What the NVIDIA NeMo framework is: Megatron-Core parallelism, NeMo 2.0 Python recipes and NeMo-Run, Megatron Bridge for Hugging Face interop, and when to fine-tune instead of pretrain.

NVIDIA AI Series · Part 22 of 30

TL;DR

NeMo is NVIDIA's open-source training framework. It sits on top of Megatron-Core and Transformer Engine and gives you the parallelism, recipes, and launch tooling to train or fine-tune large models without rewriting the distributed stack from scratch. The thing you actually configure is parallelism: tensor, pipeline, data, sequence/context, and expert, and the effective data-parallel degree falls out of the other choices. NeMo 2.0 replaced the old YAML configs with Python-native recipes, and NeMo-Run launches the same recipe unchanged on your laptop, on Slurm, or on Kubernetes. Megatron Bridge converts checkpoints to and from Hugging Face, so you can pull an open model, fine-tune it with NeMo's scaling, and convert it back. Reach for NeMo when you are doing real multi-node training or fine-tuning; for a quick LoRA on a single GPU, lighter tools are fine. Almost nobody should be pretraining from scratch.

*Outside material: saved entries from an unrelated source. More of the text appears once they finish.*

/-- Examples of the load store rules. -/
def rows_load_store_2 : List Row := [
  ⟨.ldil 1 2147483648, false, [], (0#64, []),
    [(1, 0xffffffff80000000#64)], (0#64, [])⟩,
  ⟨.ldil 1 4886718345, false, [], (0#64, []),
    [(1, 0x23456789#64)], (0#64, [])⟩,
  ⟨.ldiq 1 1311768467463790320, false, [], (0#64, []),
    [(1, 0x123456789abcdef0#64)], (0#64, [])⟩,
  ⟨.ldiq 1 (-2), false, [], (0#64, []),
    [(1, 0xfffffffffffffffe#64)], (0#64, [])⟩,
  ⟨.stb 1 (.base 2 2), false, [(1, 0x1234#64), (2, 0x2000#64), (28, 0x0#64), (23, 0x0#64), (24, 0x0#64)], (0x2000#64, [0xaa#8, 0xaa#8, 0xaa#8, 0xaa#8, 0xaa#8, 0xaa#8, 0xaa#8, 0xaa#8]),
    [], (0x2002#64, [0x34#8])⟩,
  ⟨.stw 1 (.base 2 2), false, [(1, 0xabcd1234#64), (2, 0x2000#64), (28, 0x0#64), (23, 0x0#64), (24, 0x0#64), (25, 0x0#64), (27, 0x0#64)], (0x2000#64, [0xaa#8, 0xaa#8, 0xaa#8, 0xaa#8, 0xaa#8, 0xaa#8, 0xaa#8, 0xaa#8]),
    [], (0x2002#64, [0x34#8, 0x12#8])⟩,
  ⟨.stl 1 (.base 4 2), false, [(1, 0xffffffff89abcdef#64), (2, 0x2000#64)], (0x2000#64, [0x00#8, 0x00#8, 0x00#8, 0x00#8, 0x00#8, 0x00#8, 0x00#8, 0x00#8]),
    [], (0x2004#64, [0xef#8, 0xcd#8, 0xab#8, 0x89#8])⟩,
  ⟨.stq 1 (.base 8 2), false, [(1, 0x1122334455667788#64), (2, 0x2000#64)], (0x2008#64, [0x00#8, 0x00#8, 0x00#8, 0x00#8, 0x00#8, 0x00#8, 0x00#8, 0x00#8]),
    [], (0x2008#64, [0x88#8, 0x77#8, 0x66#8, 0x55#8, 0x44#8, 0x33#8, 0x22#8, 0x11#8])⟩,
  ⟨.stqU 1 (.base 5 2), false, [(1, 0x1122334455667788#64), (2, 0x2000#64)], (0x2000#64, [0x00#8, 0x00#8, 0x00#8, 0x00#8, 0x00#8, 0x00#8, 0x00#8, 0x00#8]),
    [], (0x2000#64, [0x88#8, 0x77#8, 0x66#8, 0x55#8, 0x44#8, 0x33#8, 0x22#8, 0x11#8])⟩,
  ⟨.ustw 1 (.base 7 2), false, [(1, 0xabcd#64), (2, 0x2000#64), (28, 0x0#64), (23, 0x0#64), (24, 0x0#64), (25, 0x0#64), (27, 0x0#64)], (0x2000#64, [0x00#8, 0x00#8, 0x00#8, 0x00#8, 0x00#8, 0x00#8, 0x00#8, 0x00#8, 0x00#8, 0x00#8, 0x00#8, 0x00#8, 0x00#8, 0x00#8, 0x00#8, 0x00#8]),
    [], (0x2007#64, [0xcd#8, 0xab#8])⟩,
  ⟨.ustl 1 (.base 6 2), false, [(1, 0x92345678#64), (2, 0x2000#64), (28, 0x0#64), (23, 0x0#64), (24, 0x0#64), (25, 0x0#64), (27, 0x0#64)], (0x2000#64, [0x00#8, 0x00#8, 0x00#8, 0x00#8, 0x00#8, 0x00#8, 0x00#8, 0x00#8, 0x00#8, 0x00#8, 0x00#8, 0x00#8, 0x00#8, 0x00#8, 0x00#8, 0x00#8]),
    [], (0x2006#64, [0x78#8, 0x56#8, 0x34#8, 0x92#8])⟩,
  ⟨.ustq 1 (.base 3 2), false, [(1, 0x1122334455667788#64), (2, 0x2000#64), (28, 0x0#64), (23, 0x0#64), (24, 0x0#64), (25, 0x0#64), (27, 0x0#64)], (0x2000#64, [0x00#8, 0x00#8, 0x00#8, 0x00#8, 0x00#8, 0x00#8, 0x00#8, 0x00#8, 0x00#8, 0x00#8, 0x00#8, 0x00#8, 0x00#8, 0x00#8, 0x00#8, 0x00#8]),
    [], (0x2003#64, [0x88#8, 0x77#8, 0x66#8, 0x55#8, 0x44#8, 0x33#8, 0x22#8, 0x11#8])⟩]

Who this is for: AI-infrastructure architects and platform engineers who need to run LLM training or fine-tuning jobs on GPU clusters. Prerequisites: comfort with Docker, distributed PyTorch basics, and GPU memory budgeting from Part 4. The next two parts go deep on customization (Part 23) and multi-node training; this part is the framework underneath both.

Here is the question every team asks first: do I need NeMo, or do I just write PyTorch? For a single GPU and a small model, plain PyTorch is fine. The moment your model does not fit on one GPU, you are in the business of splitting weights, activations, and optimizer states across devices and keeping them in sync, and that is a stack most teams should not be hand-rolling. NeMo exists so you configure parallelism instead of implementing it. The cost of getting that wrong is measured in idle GPUs and weeks of debugging, which is exactly the cost NeMo is built to remove.

What NeMo actually is

NeMo is NVIDIA's fully open-source, end-to-end framework for pretraining, post-training, and reinforcement learning of large generative models, covering LLMs, multimodal, and speech. It runs from a single GPU up to thousand-node clusters, and it works with both Hugging Face / PyTorch models and Megatron-native models. The point is not that it does something you could not do yourself; it is that it packages the hard distributed-training engineering into configuration you set rather than code you write and debug.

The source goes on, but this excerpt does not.